[Opening SUPPLIED MATERIAL section]

-- ==== Sys2Proof/Tests/Slice0.lean ====
section
/-! SUPPORT. Tests of the model, each on one word or one step, and the witnesses: for each statement, states and operands that
meet its hypotheses. Expected results are the spec's. -/

namespace Sys2Proof.Tests

open Sys2Proof.Machine

-- The checks below run one after another: each may hold a thread of its own otherwise.
set_option Elab.async false

/-! ## Small states -/

/-- One running split of 32 lanes at word 1 of a clause of two words. -/
def split : Split := { Split.start (BitVec.allOnes 32) 1 with st := .live 0, inClause := true, clauseEnd := 2 }

/-- The launch: as assumption 30 loads one, with 128 KB of scratchpad. -/
def launch : Launch := { Launch.single 0 0x40000 with scratch := 0x20000, bankplan := 1, queue := 5 }

/-- The gang. -/
def gang : Gang :=
  { launch := 0, index := 0, st := .running, die := 0, origin := 0, w := 1, h := 1, slot := none, steps := 0, halted := false,
    free := false, rrn := 0, rrpos := 0, rrovf := false, rrdiv := false, ended := false }

/-- The context of the one group of the one workgroup. -/
def base : Ctx :=
  { gk := 0, ix := 0, sp := split, g := { Group.placed 0 0 0 0 0 0 with splits := [split] }, wk := 0,
    wg := Wg.placed launch 0 0 0 [], nk := 0, gg := gang, lk := 0, l := launch }

/-- The base context with another mode word. -/
def mode (m : BitVec 16) : Ctx := { base with g := { base.g with m := m } }

/-- A context with another split. -/
def within (c : Ctx) (p : Split) : Ctx := { c with sp := p, g := { c.g with splits := [p] } }

/-- A register of 32 equal lanes. -/
def lanesAll (x : Word) (t : Tag) : Reg := { val := List.replicate 32 x, tag := t, pois := [] }

/-- A context with register r. -/
def withReg (c : Ctx) (r : Nat) (x : Reg) : Ctx := { c with g := { c.g with regs := mput c.g.regs r x } }

/-- The state that holds a context, after reset. -/
def holding (c : Ctx) : State :=
  { State.reset with
    groups := [(c.gk, c.g)], wgs := [(c.wk, c.wg)], gangs := [(c.nk, c.gg)], launches := [(c.lk, c.l)]
    focus := some { g := c.gk, ix := 0, stall := 0, look := false } }

/-! ## When an instruction issues -/

/-- What Unheld asks, computed. -/
def unheld (s : State) (c : Ctx) (i : Instr) : Bool :=
  decide (s.ctx = some c) && decide (c.sp.mask ≠ 0#32) && decide (c.sp.st = .live 0) &&
  (mget? s.stops (c.g.core * 4 + c.g.sched)).isNone && !c.gg.halted && decide (c.gg.st = .running) && c.sp.busy.isNone &&
  c.wg.failing.isNone && s.edge c.g.core && decide (c.sp.wait = 0#12) && !c.g.pendingOn (regNums (regsOf c.g.m i)) &&
  !c.g.acquiring c.sp.mask && decide (s.power.duty = 8 ∧ s.power.applied = [])

/-- What MayIssue asks, computed. -/
def may (s : State) (c : Ctx) (i : Instr) : Bool :=
  unheld s c i && i.wf && c.encoded i && c.sp.inClause && (!lastOnly i || c.sp.pc + 1 == c.sp.clauseEnd) &&
  (!isGroup i || decide (c.sp.mask = c.g.present ∧ c.act = c.g.present)) && (regNums (regsOf c.g.m i)).all (· < c.budget) &&
  (tilesOf i).all (· < c.l.tiles)

theorem unheld_of {s : State} {c : Ctx} {i : Instr} (h : unheld s c i = true) : Unheld s c i := by
  simp only [unheld, Bool.and_eq_true, decide_eq_true_eq, Bool.not_eq_true'] at h
  obtain ⟨⟨⟨⟨⟨⟨⟨⟨⟨⟨⟨⟨h1, h2⟩, h3⟩, h4⟩, h5⟩, h6⟩, h7⟩, h8⟩, h9⟩, h10⟩, h11⟩, h12⟩, h13⟩ := h
  exact { ctx := h1, lanes := h2, live := ⟨0, h3⟩, noStop := by simpa using h4, noHalt := h5, noSave := by simp [h6],
          notBusy := by simpa using h7, noFailure := by simpa using h8, clocked := h9, waited := by simp [h10],
          noDelayed := .inl h10, noPending := fun _ => h11, noAcquire := fun _ => h12, fullDuty := h13 }

theorem may_of {s : State} {c : Ctx} {i : Instr} (h : may s c i = true) : MayIssue s c i := by
  simp only [may, Bool.and_eq_true, decide_eq_true_eq, Bool.or_eq_true, Bool.not_eq_true', beq_iff_eq, List.all_eq_true] at h
  obtain ⟨⟨⟨⟨⟨⟨⟨h1, h2⟩, h8⟩, h3⟩, h4⟩, h5⟩, h6⟩, h7⟩ := h
  exact { toUnheld := unheld_of h1, place := { wf := h2, encoded := h8, inClause := h3, lastWord := fun h => by simpa [h] using h4 },
          converged := fun h => by simpa [h] using h5, budget := ⟨h6, h7⟩ }

theorem may_all {s : State} {c : Ctx} {is : List Instr} (h : is.all (may s c) = true) : ∀ i ∈ is, MayIssue s c i :=
  fun i hi => may_of (List.all_eq_true.mp h i hi)

/-! ## Witnesses: vector instructions -/

theorem witness_IntegerArithmetic :
    ((∃ f, (.vadd 3 4 5, [4, 5], f) ∈ integerRows 3 4 5 9 (tyWidth (tyOf (mode 0xA0).g.m))) ∧
      MayIssue (holding (mode 0xA0)) (mode 0xA0) (.vadd 3 4 5) ∧ tyOf (mode 0xA0).g.m ≤ 5 ∧ (mode 0xA0).logRoom 3 1) ∧
    (MayIssue (holding (mode 0x80)) (mode 0x80) (.vdot4 127 4 5) ∧ tyOf (mode 0x80).g.m = 4 ∧ (mode 0x80).logRoom 127 1) ∧
    (MayIssue (holding (mode 0x60)) (mode 0x60) (.vdot4 3 4 5) ∧ tyOf (mode 0x60).g.m ≠ 4 ∧ tyOf (mode 0x60).g.m ≠ 5) :=
  ⟨⟨⟨_, .head _⟩, may_of (by decide +kernel), by decide, .inl rfl⟩, ⟨may_of (by decide +kernel), by decide, .inl rfl⟩,
    may_of (by decide +kernel), by decide, by decide⟩

theorem witness_WordOperations :
    (∃ R, (.vand 3 4 5, [4, 5], R) ∈ wordRows 3 4 5 9 31 (tyOf base.g.m == 0)) ∧
      MayIssue (holding base) base (.vand 3 4 5) ∧ base.logRoom 3 1 :=
  ⟨⟨_, .head _⟩, may_of (by decide +kernel), .inl rfl⟩

theorem witness_MovesConstantsAndPacking :
    (base.logRoom 3 1 ∧
      ∀ i ∈ [Instr.vmov 3 4, .vtag 3 4, .vmovi 3 0x20000, .vlui 3 0x3FFFF, .vaff 3 4 0x400, .vsel 3 4 1 7 5],
        MayIssue (holding base) base i) ∧
    (2 ≤ tyOf (mode 0x40).g.m ∧ tyOf (mode 0x40).g.m ≤ 5 ∧ MayIssue (holding (mode 0x40)) (mode 0x40) (.vpack 3 4 5) ∧
      (mode 0x40).logRoom 3 1) ∧
    (2 ≤ tyOf (mode 0xA0).g.m ∧ tyOf (mode 0xA0).g.m ≤ 5 ∧ MayIssue (holding (mode 0xA0)) (mode 0xA0) (.vunpk 126 4) ∧
      (mode 0xA0).logRoom 126 2) :=
  ⟨⟨.inl rfl, may_all (by decide +kernel)⟩,
   ⟨by decide, by decide, may_of (by decide +kernel), .inl rfl⟩, by decide, by decide, may_of (by decide +kernel), .inl rfl⟩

[Closing SUPPLIED MATERIAL section]

## [REQUIRED WORK]
Taking the entries above, write out exactly each line from the one holding "def within (c" to the one holding "register r. -/", both included, and stop there.

## [ANSWER TO THIS PROBLEM]
def within (c : Ctx) (p : Split) : Ctx := { c with sp := p, g := { c.g with splits := [p] } }

/-- A register of 32 equal lanes. -/
def lanesAll (x : Word) (t : Tag) : Reg := { val := List.replicate 32 x, tag := t, pois := [] }

/-- A context with register r. -/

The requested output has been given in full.